/-- For every command, the gate of its mailbox refuses it or leaves it waiting as the spec orders (06 R198, R199; 10 R293; 14
R399, R402, R403, R406; 17 R464, R470, R474; 18 R493). -/
def Obligations.TheGateRefusesBeforeACommandsOwnChecks : Prop := ∀ (s : State) (c : Instr) (src : Source) (code : Nat),
 (c.asked = some (src, code) → (!s.mbox.ready ∧ !s.sec.recovery) ∨ s.power.state = .bareRock ∨ (s.box src.path src.box).executing ≠ none ∨ (s.box src.path src.box).waiting ≠ [] ∨ (s.sec.recovery =
 true ∧ ¬ (src.path = .service ∧ recoveryCodes.contains code = true)) → exec c s = .next s) ∧
 (c.asked = some (src, code) → AtTheGate s src code → serviceCodes.contains code = true → src.path ≠ .service → ∃ u, exec c s = .next u ∧ Refused s u src code stServiceOnly) ∧
 (c.asked = some (src, code) → AtTheGate s src code → (serviceCodes.contains code = true → src.path = .service) → !lifecycleAllows s.sec.lifecycle src.path code → ∃ u, exec c s = .next u ∧ Refused s
 u src code stPathRefused) ∧
 (c.asked = some (src, code) → AtTheGate s src code → (serviceCodes.contains code = true → src.path = .service) → lifecycleAllows s.sec.lifecycle src.path code = true → s.sec.debug = .invasive →
 invasiveRefused.contains code = true → ∃ u, exec c s = .next u ∧ Refused s u src code stPathRefused) ∧
 (PathAllows s c src code → !isStatus code → s.power.state = .beached → ∃ u, exec c s = .next u ∧ Refused s u src code stBeached) ∧
 (PathAllows s c src code → !isStatus code → s.power.state ≠ .beached → s.power.beach ≠ none ∨ (s.power.part ≠ none ∧ code ≠ 0x0105) → ∃ u, exec c s = .next u ∧ Refused s u src code stBusy) ∧
 (PathAllows s c src code → !isStatus code → s.power.state ≠ .beached → s.power.beach = none → (s.power.part = none ∨ code = 0x0105) → src.path = .garzet → s.net.berth = none → ∃ u, exec c s = .next
 u ∧ Refused s u src code stNoBerth)

/-- The payload laid out from a command's fields is read back as that command, whatever its fields hold (14 R401, R424, R425).
-/
def Obligations.PayloadsSpellTheirCommands : Prop := ∀ (src : Source) (code ip len : Nat) (c : Instr) (fs : List Field) (cert key : List Byte) (revoked : List (List Byte)),
 (c.asked = some (src, code) → requestFields c = some fs → fs.all Field.fits → commandOf src code (layOut fs) = some c) ∧
 (cert.length < 65536 → key.length = 32 → revoked.length < 65536 → (∀ x ∈ revoked, x.length = 20) → ip < 2 ^ 32 → len < 256 → commandOf src 0x2102 (layOut (listed (cert.map fun b => f1 b.toNat) ++
 key.map (fun b => f1 b.toNat) ++ f2 revoked.length :: revoked.flatten.map (fun b => f1 b.toNat) ++ [f4 ip, f1 len])) = some (.lifecycleTurn src {
 root := ofLe cert, rootIsCa := decide (cert.length ≤ 2048) && Config.isP384Ca cert, delivery := ofLe key, revoked := revoked.map ofLe, ipv4 := ip, prefixLen := len }))

/-- Whatever payload comes with a code, what it spells is a command of that code from that sender (14 R399, R424). -/
def Obligations.EveryPayloadSpellsItsOwnCode : Prop := ∀ (src : Source) (code : Nat) (b : List Byte) (c : Instr),
 (commandOf src code b = some c → c.asked = some (src, code) ∧ isCommand code = true) ∧
 (c.asked = some (src, code) → isCommand code = true ∧ code < 65536)
end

════════════════════

Every line above that includes the string "length" needs to be copied.

TASK SOLUTION:
 (cert.length < 65536 → key.length = 32 → revoked.length < 65536 → (∀ x ∈ revoked, x.length = 20) → ip < 2 ^ 32 → len < 256 → commandOf src 0x2102 (layOut (listed (cert.map fun b => f1 b.toNat) ++
 key.map (fun b => f1 b.toNat) ++ f2 revoked.length :: revoked.flatten.map (fun b => f1 b.toNat) ++ [f4 ip, f1 len])) = some (.lifecycleTurn src {
 root := ofLe cert, rootIsCa := decide (cert.length ≤ 2048) && Config.isP384Ca cert, delivery := ofLe key, revoked := revoked.map ofLe, ipv4 := ip, prefixLen := len }))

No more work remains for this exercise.